I shall give an illustration. The scheme planned by the Wakefield metropolitan district council for the development of the Castleford town centre has been in the pipeline for six or seven years. A series of obstacles had to be overcome by that authority, including compulsory purchase orders, the application to the Secretary of State for the urban development grant and the acquisition by the council of the freehold on the new development in exchange for the old part of the town to the developers.

Mr. Geoffrey Lofthouse (Pontefract and Castleford)
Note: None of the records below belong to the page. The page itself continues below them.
/-- A `cstore` of five elements to va 0: its page is mapped, or not. -/
def storing (leaf : Word64) : State := mapped (queuedMatrix .cstore [0, 0x1100000400, 0, 4] 0) leaf
def storeRun (s : State) : Got :=
  match (s.core ⟨0, 0, 0⟩).dme.queue, s.crewOf gang 0 with
  | k :: _, some c => let p := storeOf k.regs; (s.storeRows k.agent c p (p.tile k.lay) 0 0 ((p.tile k.lay).chunkRows k.step)).2.2.2
  | _, _ => .wait

theorem witness_cstore : ([leafOf false, 0].all (fun l => someSat (storing l).crews.head? (fun c => !(storing l).bankWaits c (storeOf [0, 0x1100000400, 0, 4]).source) &&
      someSat ((storing l).core ⟨0, 0, 0⟩).dme.queue.head? (fun k => (storing l).matrixReady k && !(storing l).copyHeld k.strand &&
        !((storing l).gangOf k.gang).any (fun x => x.ending)))) ∧
    isBytes (storeRun (storing (leafOf false))) ∧ isFault (storeRun (storing 0)) := by decide +kernel

/-- No bank of the commands wakes. -/
theorem witness_banksAwake : [queuedMatrix .mlds [0, 0x1414] 0, queuedMatrix .cclr [0] 0, queuedMatrix .mloop (matrix.regsFrom 20 4) 0].all (fun s =>
    someSat (s.crewOf gang 0) (fun c => (s.core ⟨0, 0, 0⟩).dme.queue.all (fun k => !s.bankWaits c k.parts && !s.bankWaits c ((loopOf k.regs).parts 0x1414 0)))) ∧
    someSat (analog.crewOf gang 0) (fun c => !analog.bankWaits c [(3, 0xFF0, 512)] && !analog.bankWaits c [(3, 0, 512), (5, 0, 4096)]) := by decide +kernel

/-- An analog command at the head of array 0's queue; `valid`: the array is calibrated. -/
def queuedAnalog (op : AnaOp) (regs : List Word64) (row : Nat) (valid : Bool) : State :=
  onCore analog (fun c => { c with
    analog := [{ n := 7, strand := here, gang, peer := 0, op, arr := 0, d := 9, regs, sup := false, row, state := .queued }]
    arrays := c.arrays.set 0 { c.arrays[0] with valid } })

theorem witness_analogCommands : ([queuedAnalog .xprog [0x81FE000100000FF0] 0 false, queuedAnalog .xprog [0x81FE000100000FF0] 511 false, queuedAnalog .xmvm (analog.regsFrom 20 3) 0 false,
      queuedAnalog .xmvm (analog.regsFrom 20 3) 0 true, queuedAnalog .xtrim [] 0 false, queuedAnalog .xcal [515] 0 false].all (fun s =>
      (s.analogHead ⟨0, 0, 0⟩ 0).isSome && (s.crewOf gang 0).isSome)) = true := by decide +kernel

/-- A near-memory command of the strand at a stage, and the operation that it counts as. -/
def queuedNear (leaf : Word64) (op : NearOp) (regs : List Word64) (f : NearCmd → NearCmd) : State :=
  withMe (onCore (mapped (unit 3) leaf) (fun c => { c with near := [f
    { n := 7, strand := here, gang, op, regs, pol := 0, asid := 0, sup := false, after := 0, stage := .queued, base := 0, pages := 0, program := []
      leaves := [], pieces := [], waves := [], moves := [], granules := [], counted := [], flags := 0 }] })) (fun x => { x with ops := [⟨7, 6, false, 0⟩] })
/-- Two commands wait, of which the second may not begin. -/
def nearBehind : State :=
  let s := queuedNear (leafOf false) .nrowZero [0, 0, 1] id
  withMe (onCore s (fun c => { c with near := c.near ++ c.near.map (fun k => { k with n := 8 }) })) (fun x => { x with ops := x.ops ++ [⟨8, 6, false, 0⟩] })
/-- The pages of a command's footprint agree. -/
def agreed (s : State) : Option FootFault :=
  match (s.core ⟨0, 0, 0⟩).near with | k :: _ => (s.nearPages k.asid k.sup [] none (s.allPages (footprint k 0 0))).2.2 | [] => none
Is my hon. Friend aware that the request for the urban development grant for Castleford town centre and the Pontefract development has now been on the Minister's desk for about two years? In that area £4 million a week have been taken away from local people's spending power since the miners' strike and the local business people have had a traumatic experience. Now, local businesses are about to close and become bankrupt, purely because they cannot go any further with the development scheme until they know whether they have obtained the urban development grant.

Mr. O'Brien

My hon. Friend the Member for Pontefract and Castleford (Mr. Lofthouse) is correct to support the point I have made, because the Secretary of State has been involved with that planned inner-town development for some time. He has been responsible for delays before and since 9 March. When will the people of Castleford be allowed to see their town centre improved and developed? I hope that the Secretary of State will address his remarks to that question. What number does that development rank in the 450 or so applications before the Secretary of State? What considerations must be undertaken before the additional capital allowance is made? We would like some answers to those serious questions.
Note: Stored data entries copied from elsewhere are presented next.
-- ==== Sys2Proof/Decode.lean ====
section
/-!
DEFINITION. From words to instructions and back (R37-R48).

The decoder takes the fields of R38 out of a word and rejects, by name, a word that the opcode map does not list.
A word whose operand codes its entry forbids decodes to an instruction that is not well-formed, which the hart
refuses as ILLEGAL when it reaches it (WellFormed.lean, R47).
-/

namespace Sys2Proof

/-- Why a word is no instruction; each is ILLEGAL to a hart (R47) and dropped by the Second (R333). -/
inductive DecodeError where
  /-- a reserved major opcode (R46) -/
  | major
  /-- a function code that its major does not list (R46) -/
  | function
  /-- a sub-code carried in B that the entry does not list (R282, R401) -/
  | code
  /-- a field the entry fixes is something else (R47) -/
  | fixedField
  /-- FB with a constant or literal source, or B with a literal source (R40) -/
  | sourceField
  /-- the literal word of CPYMMA is no MMA word (R153) -/
  | followOn
  deriving DecidableEq, Repr

/-- Bits [lo + width - 1 : lo] of a word. -/
def field (w lo width : Nat) : Nat := w / 2 ^ lo % 2 ^ width

/-- A field as a bit vector. -/
def bits (w lo width : Nat) : BitVec width := BitVec.ofNat width (w / 2 ^ lo)

/-- One bit of a word. -/
def flag (w lo : Nat) : Bool := field w lo 1 == 1

/-- Source B of format R from B, BK and FB (R40). -/
def decodeSource (w lit : Nat) : Except DecodeError Src :=
  match field w 6 2 with
  | 0 => .ok (.reg (bits w 8 6) (flag w 4))
  | 1 => .ok (.scalar (bits w 8 6) (flag w 4))
  | 2 => if field w 4 1 = 0 then .ok (.const (bits w 8 6)) else .error .sourceField
  | _ => if field w 4 1 = 0 ∧ field w 8 6 = 0 then .ok (.lit (BitVec.ofNat 32 lit)) else .error .sourceField

/-- An instruction that has a source B. -/
def withSource (w lit : Nat) (mk : Src → Except DecodeError Instr) : Except DecodeError Instr :=
  match decodeSource w lit with
  | .ok b => mk b
  | .error e => .error e

/-- CPYMMA, whose trailing word is an MMA word (R153). -/
def decodeCpymma (w lit : Nat) : Except DecodeError Instr :=
  if field w 6 2 = 3 ∧ field w 8 6 = 0 ∧ field w 4 1 = 0 then
    if lit / 2 ^ 26 = 48 ∧ field lit 0 1 = 0 ∧ isMmaFormat (bits lit 4 4) then
      .ok (.cpymma (bits w 20 6) (bits w 14 6) (flag w 5) (bits lit 20 6) (bits lit 14 6) (bits lit 8 6)
        (bits lit 4 4) (bits lit 2 2) (flag lit 1))
    else .error .followOn
  else .error .fixedField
The Wakefield metropolitan district council is also waiting for a decision on the Headlands development in the centre of Pontefract. Again, that programme was in the pipeline well before 9 March. That involves a commercial development by a private developer in partnership with the local authority and involves the building of a new school for the Church of England, substantial improvements to roads and car parking and a general inner-town redevelopment. All those proposals are in line with Government policies, but they were dramatically stopped by the Secretary of State, and one has to ask why.

There are many other schemes at risk, because of the inadequate decision of the Secretary of State and the uncertainties following his promise to consider further capital allocations for schemes submitted by local authorities. Newcastle is waiting for a decision on the provision of a multi-storey car park that involves sector finance. Westminster is waiting for a decision on a multi-million pound scheme to replace depot facilities, to renovate and repair two large housing estates and to replace a Victorian hostel for homeless men. All those plans involve private sector finance.

Greenwich has arrangements with a housing association to build 300 homes to accommodate some of the 15,000 households that are on its waiting list. Lewisham is planning a two-hall extension to accommodate the additional staff needed to implement the poll tax and the necessary additional education staff required after the abolition of the Inner London education authority. Doncaster has plans to provide offices for an additional 100 staff needed to administer the poll tax.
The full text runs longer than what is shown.